I am trying to derive the equations of motion for a Lagrangian which depends on $(q, \dot{q}, \ddot{q}).$ I proceed by the typical route via Hamilton's Principle, $\delta S = 0$ by effecting a variation $\epsilon \eta$ on the path with $\eta$ smooth and vanishing on the endpoints.
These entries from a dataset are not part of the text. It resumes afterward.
-- ==== Sys2Proof/WellFormed.lean ====
section
/-! DEFINITION. Which commands a sender can give: station numbers of five bits, slots and ovens of the part, payloads of
R20, and panel parameters of the byte counts of R199. `step` takes ill-formed commands too (log 8). -/

namespace Sys2Proof

/-- A number in a range. -/
def within (lo hi n : Nat) : Bool := decide (lo ≤ n) && decide (n ≤ hi)

/-- A frame another receiver would find valid, from a station number 1 to 31 (R17, R20). -/
def frameOk (src : Nat) (f : Frame) : Bool := within 1 31 src && f.valid

/-- A rejected line of slots 1 to 8 (R1, R2). -/
def lineOk : RejectLine → Bool
  | .latch slot _ => within 1 8 slot
  | .leak slot _ => within 1 8 slot
  | .marker => true
  | .home => true
  | .stopn => true

/-- One byte. -/
def byteOk (n : Nat) : Bool := within 0 255 n

/-- Two bytes. -/
def wordOk (n : Nat) : Bool := within 0 65535 n

/-- Whether a request code takes a parameter count (R199). -/
def requestTakes (code count : Nat) : Bool :=
  match code with
  | 1 | 4 | 5 | 6 | 8 | 9 | 10 => count == 0
  | 2 | 3 => count == 1
  | 7 | 11 => count == 2
  | 16 | 17 | 20 | 21 | 22 | 23 | 24 | 27 => count == 1
  | 18 => count == 3
  | 19 => count == 4
  | 25 => count == 2
  | 26 | 28 | 29 | 31 => count == 0
  | 30 => within 2 17 count
  | 32 | 33 => count == 3
  | _ => false

/-- The commands a sender can give. -/
def Instr.wf : Instr → Bool
  | .powerOnReset _ => true
  | .rstnLow => true
  | .startSequence _ stn => within 0 31 stn
  | .restartReset => true
  | .attemptStart => true
  | .arbitrationLost => true
  | .transmitError => true
  | .attemptComplete => true
  | .receiveFault _ => true
  | .withdrawTimerExpiry => true
  | .stopFrame src origin => frameOk src (.stop origin)
  | .resumeFrame src => frameOk src .resume
  | .abandonFrame src t o reason => frameOk src (.abandon t o reason)
  | .stallFrame src t o => frameOk src (.stall t o)
  | .claimFrame src t o => frameOk src (.claim t o)
  | .assentFrame src t o k => frameOk src (.assent t o k)
  | .declineFrame src t o k reason => frameOk src (.decline t o k reason)
  | .openFrame src t o => frameOk src (.opening t o)
  | .spottedFrame src t o k => frameOk src (.spotted t o k)
  | .readyFrame src t o k => frameOk src (.ready t o k)
  | .goFrame src t o => frameOk src (.go t o)
  | .doneFrame src t o => frameOk src (.finished t o)
  | .aspirateFrame src o => frameOk src (.aspirate o)
  | .aspirateEndFrame src o => frameOk src (.aspirateEnd o)
  | .ovenFrame src o summary minutes => frameOk src (.oven o summary minutes)
  | .standingFrame src body => frameOk src (.standing body)
  | .silenceTimerExpiry station => within 1 31 station
  | .standingPeriodExpiry => true
  | .joinWindowExpiry => true
  | .lineMinuteAdvance => true
  | .pacingTimerExpiry => true
  | .claimBackoffExpiry => true
  | .assentLimitExpiry => true
  | .spotLimitExpiry => true
  | .doorOffLimitExpiry => true
  | .fieldInputChange line _ => lineOk line
  | .rejectTimerExpiry line => lineOk line
  | .sealSwitchChange slot _ _ => within 1 8 slot
  | .inflateLimitExpiry slot _ => within 1 8 slot
  | .leakWindowExpiry slot _ => within 1 8 slot
  | .deflateTimerExpiry slot _ => within 1 8 slot
  | .scanTimerExpiry => true
  | .conversionComplete _ => true
  | .stableTimerExpiry => true
  | .settleTimerExpiry slot => within 1 8 slot
  | .positionerPeriodBoundary => true
  | .aspirationExpiry oven => within 1 120 oven
  | .listHoldExpiry => true
  | .markerLimitExpiry => true
  | .actDone => true
  | .actFault => true
  | .actionLimitExpiry => true
  | .hotTravelLimitExpiry => true
  | .quenchTimerExpiry => true
  | .drainTimerExpiry => true
  | .storeReadback _ => true
  | .readStation => true
  | .readOven oven => byteOk oven
  | .readDoors oven => byteOk oven
  | .readPressure => true
  | .readCar => true
  | .readPeers => true
  | .readRoster first count => byteOk first && byteOk count
  | .readTicket => true
  | .readCounts => true
  | .readEvents => true
  | .configRead offset count => byteOk offset && byteOk count
  | .hold oven => byteOk oven
  | .release oven => byteOk oven
  | .setTarget oven target => byteOk oven && wordOk target
  | .setOven oven state remaining => byteOk oven && byteOk state && wordOk remaining
  | .outOfService oven => byteOk oven
  | .returnToService oven => byteOk oven
  | .confirmClock oven => byteOk oven
  | .chargeBegin oven => byteOk oven
  | .chargeEnd oven => byteOk oven
  | .reseat oven side => byteOk oven && byteOk side
  | .clearCar => true
  | .resolve outcome => byteOk outcome
  | .batteryStop => true
  | .resumeRequest => true
  | .configWrite offset bytes => byteOk offset && within 1 16 bytes.length
  | .restart => true
  | .ackEvents _ => true
  | .setMask _ => true
  | .unknownRequest code count => byteOk code && within 0 255 count && !requestTakes code count

end Sys2Proof
end

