/-- With no action running, the stop flag clear and the line not HALTED(DUPLICATE), the end of an event starts an action:
PULL at a SPOTTED pusher or guide whose record is OPENED and that holds no door (R132), RAM at a SPOTTED pusher that holds
the door, record GONE, when the event changed the phase, the stop flag or the door held (R133; log 38), REPLACE where a
door is held and no ticket served (R135), DISCHARGE at the wharf (R147). The car is ACTING, ACT_START and ACT_CODE are on,
and the ram limit or the action limit runs (R131). -/
def Obligations.ActionsStartWhenJudged : Prop :=
  ∀ s0 s : State, s.carRuns = true → s.car.action = none → s.ticket.stopFlag = false →
    s.line.state ≠ .haltedDuplicate →
    let starts (a : Action) (code seconds : Nat) : Prop :=
      (finish s0 s).car = { s.car with
        action := some a
        actionServes := decide (a = .pull ∨ a = .ram)
        state := .acting
        actionLimit := some (1000 * seconds) } ∧
      (finish s0 s).actStart = true ∧ (finish s0 s).actCode = code ∧ (finish s0 s).line = s.line
    let judged : Prop := s0.ticket.record.map (·.phase) ≠ s.ticket.record.map (·.phase) ∨
      s0.ticket.stopFlag ≠ s.ticket.stopFlag ∨ s0.car.doorHeld ≠ s.car.doorHeld
    (∀ r, s.cfg.carKind ≠ .quench → s.car.state = .spotted → s.servedRecord = some r →
      (r.phase = .opened → s.car.doorHeld = false → starts .pull 0 s.cfg.actionLimit) ∧
      (r.phase = .gone → s.car.doorHeld = true → s.cfg.carKind = .pusher → judged → starts .ram 1 s.cfg.ramLimit) ∧
      (r.phase ≠ .opened ∨ s.car.doorHeld = true →
        r.phase ≠ .gone ∨ s.car.doorHeld = false ∨ s.cfg.carKind ≠ .pusher ∨ ¬judged →
        (finish s0 s).car = s.car)) ∧
    (s.cfg.carKind ≠ .quench → s.car.doorHeld = true → s.car.served = none → s.car.state ≠ .fault →
      starts .replace 2 s.cfg.actionLimit) ∧
    (s.cfg.carKind = .quench → s.car.quench = .discharging → s.car.state = .acting →
      starts .discharge 3 s.cfg.actionLimit)

/-- At a car, DONE and ABANDON that close the record of the served ticket release it, and a quench car goes by its phase
(R135, R143); a record the car does not serve and holds no entry for leaves the car alone. GO for the served ticket puts
an EMPTY quench car in RECEIVING, also on a record already GONE or STUCK (R142; log 40). A pusher that adopts a GONE or
STUCK record at the end of a start join holds the stall, serves the ticket, does not home, and for GONE offers STALL
(R136). -/
def Obligations.PushFramesReachTheCar : Prop :=
  (∀ (s : State) (src : Nat) (r : Record), s.resetRecord.role = .car → s.ticket.record = some r →
    let serves : Prop := s.car.served = some r.ticket
    let apart : Prop := s.car.served ≠ some r.ticket ∧ ∀ m ∈ s.car.queue, m.ticket ≠ some r.ticket
    (s.handsOn src (.finished r.ticket r.oven) = true → s.fromCar src .pusher = true →
      (serves → Effects (.doneFrame src r.ticket r.oven) s (carClosed r.ticket s)) ∧
      (apart → Effects (.doneFrame src r.ticket r.oven) s fun t => t.car = s.car)) ∧
    (∀ why, s.handsOn src (.abandon r.ticket r.oven why) = true →
      (if why = .stalled then s.fromCar src .pusher else s.fromSection src && r.phase.beforeGone) = true →
      (serves → Effects (.abandonFrame src r.ticket r.oven why) s (carClosed r.ticket s)) ∧
      (apart → Effects (.abandonFrame src r.ticket r.oven why) s fun t => t.car = s.car)) ∧
    (s.handsOn src (.go r.ticket r.oven) = true → r.claimant = some src →
      let receives : Prop := s.cfg.carKind = .quench ∧ serves ∧ s.car.quench = .empty
      (receives → Effects (.goFrame src r.ticket r.oven) s fun t =>
        t.car = { s.car with quench := .receiving } ∧ RecordId.station ∈ t.store.wanted ∧
        (s.line.attempt = none → ∀ q ∈ t.line.q1, ∀ tk o k, q.frame ≠ .spotted tk o k)) ∧
      (¬receives → Effects (.goFrame src r.ticket r.oven) s fun t => t.car = s.car))) ∧
  (∀ (s : State) (c : JoinChoice) (p : Phase), s.resetRecord.role = .car → s.line.state = .joining →
    s.peer.joinTimer.isSome = true → s.peer.startJoin = true → s.peer.choice = some c → s.ticket.record = none →
    s.car.state = .unhomed → s.car.served = none → s.car.stallHeld = false →
    c.common.openPhase = some p → c.common.openTicket = c.common.lastDone + 1 →
    ticketLater c.common.lastDone s.ticket.lastDone = true ∨ c.common.lastDone = s.ticket.lastDone →
    (s.cfg.carKind = .pusher → p = .gone ∨ p = .stuck →
      Effects .joinWindowExpiry s fun t =>
        t.car = { s.car with stallHeld := true, actionServes := true, served := some c.common.openTicket } ∧
        (p = .stuck → t.line.q0 = s.line.q0) ∧
        (p = .gone → s.line.q0.length < 4 →
          t.line.q0 = s.line.q0 ++ [⟨.stall c.common.openTicket c.common.openOven, 0, false⟩])) ∧
    (s.cfg.carKind ≠ .pusher ∨ p.beforeGone = true →
      Effects .joinWindowExpiry s fun t =>
        t.car.stallHeld = false ∧ t.car.served = none ∧ t.car.state = .homing ∧ t.line.q0 = s.line.q0))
After some integrating by parts and vanishing of surface terms, I arrive at (to first order in $\epsilon$): $$\delta S = \int\left[\eta\frac{\partial L}{\partial q} - \eta\frac{\mathrm{d}}{\mathrm{d} t}\left(\frac{\partial L}{\partial \dot{q}}\right) + \eta\frac{\mathrm{d}^2}{\mathrm{d}t^2}\left(\frac{\partial L}{\partial \ddot{q}}\right) + \frac{\mathrm{d}^2}{\mathrm{d}t^2}\left(\frac{\partial L}{\partial \ddot{q}} \eta \right)\right]\mathrm{d} t.$$

It is clear to me that either the last term in the integral above should vanish, or else I made an error and it ought not to appear at all. If it is the former case, by what argument does this term vanish?

Answer 1

You have to impose that $\eta(t_0)=\eta(t_1)=\dot{\eta}(t_0)=\dot{\eta}(t_1)=0$ where $t_0$ and $t_1$ are the endpoints of the time interval over which you are integrating. Then, the last term is: \begin{equation} \int_{t_0}^{t_1}\frac{d^2}{dt^2} \left(\frac{\partial L}{\partial\ddot{q}}\eta\right)dt = \left[\frac{d}{dt}\left(\frac{\partial L}{\partial\ddot{q}}\eta\right)\right]_{t_0}^{t_1} = \left[\eta\frac{d}{dt}\left(\frac{\partial L}{\partial\ddot{q}}\right)\right]_{t_0}^{t_1}+ \left[\dot{\eta}\frac{\partial L}{\partial\ddot{q}}\right]_{t_0}^{t_1} = 0 \end{equation} The Euler-Lagrange equation is then: \begin{equation} \frac{\partial L}{\partial q} - \frac{d}{dt}\left(\frac{\partial L}{\partial \dot{q}}\right) + \frac{d^2}{dt^2}\left(\frac{\partial L}{\partial \ddot{q}}\right) = 0 \end{equation} As a justification for the conditions over $\eta$ and its derivative at the endpoints observe that, in general, $\partial L/\partial\ddot{q}$ may depend on $\ddot{q}$, so the equation of motion will be of fourth order. To obtain a solution, four conditions will be needed. In the case of $L$ depending only on $q$ and $\dot{q}$, for a second order equation we needed two conditions: fixing $q(t_0)$ and $q(t_1)$. In the fourth order case, it is reasonable to fix $q(t_0)$, $q(t_1)$, $\dot{q}(t_0)$ and $\dot{q}(t_1)$.

Therefore, as $\delta q=\epsilon\eta$ and $\delta \dot{q}=\epsilon\dot{\eta}$ we have that $\eta(t_0)=\eta(t_1)=\dot{\eta}(t_0)=\dot{\eta}(t_1)=0$.